Ratgeber Hundegesundheit

Zeckenschutz beim Hund 2026: Warum alte Strategien nicht mehr ausreichen

Die Regeln für Zeckenschutz beim Hund haben sich geändert: Durch neue Zeckenarten, längere Aktivitätszeiten und ausgeweitete Risikogebiete reichen alte Strategien nicht mehr aus. Wir zeigen Dir, worauf es beim ganzheitlichen Zeckenschutz für Hunde ankommt, damit Deine Fellnase und Du Eure Zeit im Grünen möglichst unbeschwert und gut vorbereitet genießen könnt.

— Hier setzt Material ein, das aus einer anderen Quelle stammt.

theorem nLaneR {td ta tb : OpTy} {f : LaneR} (h : f.wf td ta tb = true) : LSrc.named f.a = true ∧ LSrc.named f.b = true :=
  ⟨named_of_ok (and4 h).2.2.1, named_of_ok (and4 h).2.2.2⟩
theorem nLaneR1 {td ta : OpTy} {f : LaneR1} (h : f.wf td ta = true) : LSrc.named f.a = true := named_of_ok (and3 h).2.2
theorem nLaneP {t : OpTy} {fp : Bool} {f : LaneP} (h : f.wf t fp = true) : LSrc.named f.a = true ∧ LSrc.named f.b = true :=
  ⟨named_of_ok (and4 h).2.2.1, named_of_ok (and4 h).2.2.2⟩
theorem nExt {fp : Bool} {a b : LSrc} {ta tb : OpTy} {e : Ext} (h : e.laneOk fp a ta b tb = true) :
    LSrc.named a = true ∧ LSrc.named b = true := by
  cases e with
  | lit p => exact ⟨named_of_ok (and3 h).1, named_of_ok (and3 h).2.1⟩
  | mod m => exact ⟨named_of_ok (and3 h).1, named_of_ok (and3 h).2.1⟩
theorem nLaneX {td ta tb : OpTy} {fp : Bool} {f : LaneX} (h : f.wf td ta tb fp = true) :
    LSrc.named f.a = true ∧ LSrc.named f.b = true := nExt (and3 h).2.2
theorem nLaneX1 {td ta : OpTy} {f : LaneX1} (h : f.wf td ta = true) : LSrc.named f.a = true := (nExt (and3 h).2.2).1
theorem nLaneXP {t : OpTy} {fp : Bool} {f : LaneXP} (h : f.wf t fp = true) : LSrc.named f.a = true ∧ LSrc.named f.b = true :=
  nExt (and3 h).2.2
theorem nLaneX3 {t : OpTy} {fp : Bool} {f : LaneX3} (h : f.wf t fp = true) :
    LSrc.named f.a = true ∧ LSrc.named f.b = true ∧ LSrc.named f.vc = true :=
  ⟨named_of_ok (and4 (and2 (and2 h).1).1).2.2.1, named_of_ok (and4 (and2 (and2 h).1).1).2.2.2, named_of_ok (and2 (and2 h).1).2⟩
theorem nLaneSel {t : OpTy} {f : LaneSel} (h : f.wf t = true) : LSrc.named f.a = true ∧ LSrc.named f.b = true :=
  ⟨named_of_ok (and4 (and2 h).1).2.2.1, named_of_ok (and4 (and2 h).1).2.2.2⟩
theorem nLaneLd {w p : Bool} {f : LaneLd} (h : f.wf w p = true) : LSrc.named f.a = true ∧ LSrc.named f.b = true :=
  ⟨named_of_base (and3 h).2.1, named_of_ok (and3 h).2.2⟩
theorem nLaneLdQ {w p q : Bool} {f : LaneLd} (h : (f.wf w p && q) = true) : LSrc.named f.a = true ∧ LSrc.named f.b = true :=
  nLaneLd (and2 h).1
theorem nLaneLdK {w : Bool} {k : BitVec 28} {f : LaneLd} (h : f.wfK w k = true) : LSrc.named f.a = true ∧ LSrc.named f.b = true :=
  ⟨named_of_base (and4 h).2.1, named_of_ok (and4 h).2.2.1⟩
theorem nLaneSt {w p : Bool} {f : LaneSt} (h : f.wf w p = true) :
    LSrc.named f.t = true ∧ LSrc.named f.a = true ∧ LSrc.named f.b = true :=
  ⟨named_of_ok (and3 h).1, named_of_base (and3 h).2.1, named_of_ok (and3 h).2.2⟩
theorem nLaneStQ {w p q : Bool} {f : LaneSt} (h : (f.wf w p && q) = true) :
    LSrc.named f.t = true ∧ LSrc.named f.a = true ∧ LSrc.named f.b = true := nLaneSt (and2 h).1
theorem nLaneCvt {f : LaneCvt} (h : f.wf = true) : LSrc.named f.a = true := named_of_ok (and4 h).2.2.2
theorem nLaneBox {f : LaneBox} (h : f.wf = true) : ctrOk f.ctr = true ∧ LSrc.named f.o = true :=
  ⟨(and4 h).1, named_of_ok (and4 h).2.2.1⟩
theorem nLaneCpyG {f : LaneCpyG} (h : f.wf = true) : ctrOk f.ctr = true ∧ LSrc.named f.a = true ∧ LSrc.named f.b = true :=
  ⟨(and3 h).1, named_of_ok (and3 h).2.1, named_of_ok (and3 h).2.2⟩
theorem nLaneRim {f : LaneRim} (h : f.wf = true) : ctrOk f.ctr = true ∧ LSrc.named f.x = true ∧ LSrc.named f.o = true := by
  have h4 := and4 h
  refine ⟨h4.1, ?_, named_of_ok h4.2.1⟩
  have hx := h4.2.2.2
  by_cases hc : f.circle = true
  · rw [if_pos hc] at hx; exact named_of_ok (and2 hx).1
  · rw [if_neg hc] at hx
    cases hf : f.x with
    | v x =>
      rw [hf] at hx
      have := (and3 hx)
      simp only [coordsOk, Bool.and_eq_true, decide_eq_true_eq] at hx
      simp only [LSrc.named, decide_eq_true_eq]; omega
    | _ => rfl
theorem nAtom {op : AtomOp} {q : AtomQ} {f : LaneLd} (h : f.wfAtom op q = true) : LSrc.named f.a = true ∧ LSrc.named f.b = true :=
  ⟨named_of_reg (and4 h).2.1, named_of_ok (and4 h).2.2.1⟩

end Sys2Proof.Laws

namespace Sys2Proof.Laws.DecodeEncode

open Sys2Proof Sys2Proof.Laws

/-- The words of a well-formed instruction decode to it, and the first word tells whether there is a second. -/
def Statement (i : Instr) : Prop :=
  i.wf = true → ∀ w x, encode i = some (w, x) → isTwoWord w = x.isSome ∧ decodeWords w (x.getD 0#32) = some i

/-! ## From the fields of a first word to its decoding -/

theorem topBit (r : Raw) : r.toWord.getLsbD 31 = r.op.getLsbD 8 := by
  simp only [Raw.toWord, BitVec.getLsbD_append]; simp

theorem topBit_word (w : Word) : w.getLsbD 31 = (Raw.ofWord w).op.getLsbD 8 := by
  simp only [Raw.ofWord, BitVec.getLsbD_extractLsb']; simp

theorem read_lane {w x : Word} {op : BitVec 9} {f : Form Instr} {i : Instr} (hop : (Raw.ofWord w).op = op) (h8 : op.getLsbD 8 = false)
    (hf : laneFormAt op = f) (hp : f.read (Raw.ofWord w) x = some i) : isTwoWord w = f.isTwo ∧ decodeWords w x = some i := by
  have ht : w.getLsbD 31 = false := by rw [topBit_word, hop, h8]
  have he : w.extractLsb' 23 9 = op := hop
  constructor
  · simp only [isTwoWord, ht, he, hf, Bool.false_eq_true, if_false]
  · simp only [decodeWords, ht, hop, hf, hp, Bool.false_eq_true, if_false]

theorem read_uni {w x : Word} {op : BitVec 9} {f : Form Instr} {g : Form Unit} {i : Instr} (hop : (Raw.ofWord w).op = op)
    (h8 : op.getLsbD 8 = true) (hf : uniFormAt instrUni00 instrUni01 instrUni10 op = f)
    (hg : uniFormAt unitUni00 unitUni01 unitUni10 op = g) (hp : f.read (Raw.ofWord w) x = some i) :
    isTwoWord w = g.isTwo ∧ decodeWords w x = some i := by
  have ht : w.getLsbD 31 = true := by rw [topBit_word, hop, h8]
  have he : w.extractLsb' 23 9 = op := hop
  constructor
  · simp only [isTwoWord, ht, he, hg, if_true]
  · simp only [decodeWords, ht, hop, hf, hp, if_true]

theorem of_one_l {i : Instr} {r : Raw} {op : BitVec 9} {p : Raw → Option Instr} (he : encode i = some (r.toWord, none)) (ho : r.op = op) (h8 : op.getLsbD 8 = false)
    (hf : laneFormAt op = .one p) (hp : p r = some i) (w : Word) (x : Option Word) (h : encode i = some (w, x)) :
    isTwoWord w = x.isSome ∧ decodeWords w (x.getD 0#32) = some i := by
  rw [he] at h; cases h
  exact read_lane (by rw [raw_ofWord_toWord, ho]) h8 hf (by rw [raw_ofWord_toWord]; exact hp)

theorem of_two_l {i : Instr} {r : Raw} {op : BitVec 9} {y : Word} {p : Raw → Word → Option Instr} (he : encode i = some (r.toWord, some y))
    (ho : r.op = op) (h8 : op.getLsbD 8 = false) (hf : laneFormAt op = .two p) (hp : p r y = some i) (w : Word) (x : Option Word)
    (h : encode i = some (w, x)) : isTwoWord w = x.isSome ∧ decodeWords w (x.getD 0#32) = some i := by
  rw [he] at h; cases h
  exact read_lane (by rw [raw_ofWord_toWord, ho]) h8 hf (by rw [raw_ofWord_toWord]; exact hp)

Das Wichtigste im Überblick

  • Zecken können inzwischen schon bei Temperaturen knapp über dem Gefrierpunkt aktiv sein, in milden Wintern fast ganzjährig.
  • Neben dem Gemeinen Holzbock breiten sich zunehmend weitere Arten aus wie die Auwaldzecke (Winterzecke) oder die Hyalomma-Zecke, die ihre Wirte über weite Strecken verfolgen kann.
  • Zecken können verschiedene Krankheitserreger übertragen, die für Deinen Hund ernsthafte Folgen haben können.
  • Ein frühzeitiger, gut abgestimmter Zeckenschutz für Hunde kann dazu beitragen, das Risiko von Zeckenstichen zu verringern.
  • Neben chemischen Präparaten gibt es auch pflanzliche Ansätze, die das Haut- und Fellmilieu beeinflussen können. Für einzelne Inhaltsstoffe wird eine zeckenabwehrende Wirkung beschrieben. Sei Dir aber bewusst, dass viele dieser natürlichen Mittel nicht umfassend auf ihre Wirksamkeit geprüft sind.

So kannst Du vorgehen

  • Täglicher Zecken-Check: Suche Deinen Hund nach jedem Aufenthalt im Freien gründlich ab – besonders an dünn behaarten Stellen wie Ohren, Achseln, Bauch und Pfoten.
  • Spaziergänge klug wählen: Meide nicht nur hohe Wiesen und Waldränder, sondern auch trockene, sandige oder offene Flächen.
  • Pflege von außen: Bestimmte pflanzliche Inhaltsstoffe können dazu beitragen, das Haut- und Fellmilieu zu verändern. Besprich mit Deiner Tierarztpraxis, welcher Zeckenschutz für Deinen Hund geeignet ist.
  • Unterstützung von innen: Eine ausgewogene Ernährung kann das allgemeine Wohlbefinden sowie Haut und Fell unterstützen – als wichtige Basis für einen ganzheitlichen Zeckenschutz.
  • Ruhezonen bewusst gestalten: Auch im Garten oder auf dem Balkon können Zecken vorkommen. Halte Rasenflächen kurz, entferne Laub und schaffe für Deinen Hund möglichst zeckenarme Ruheplätze.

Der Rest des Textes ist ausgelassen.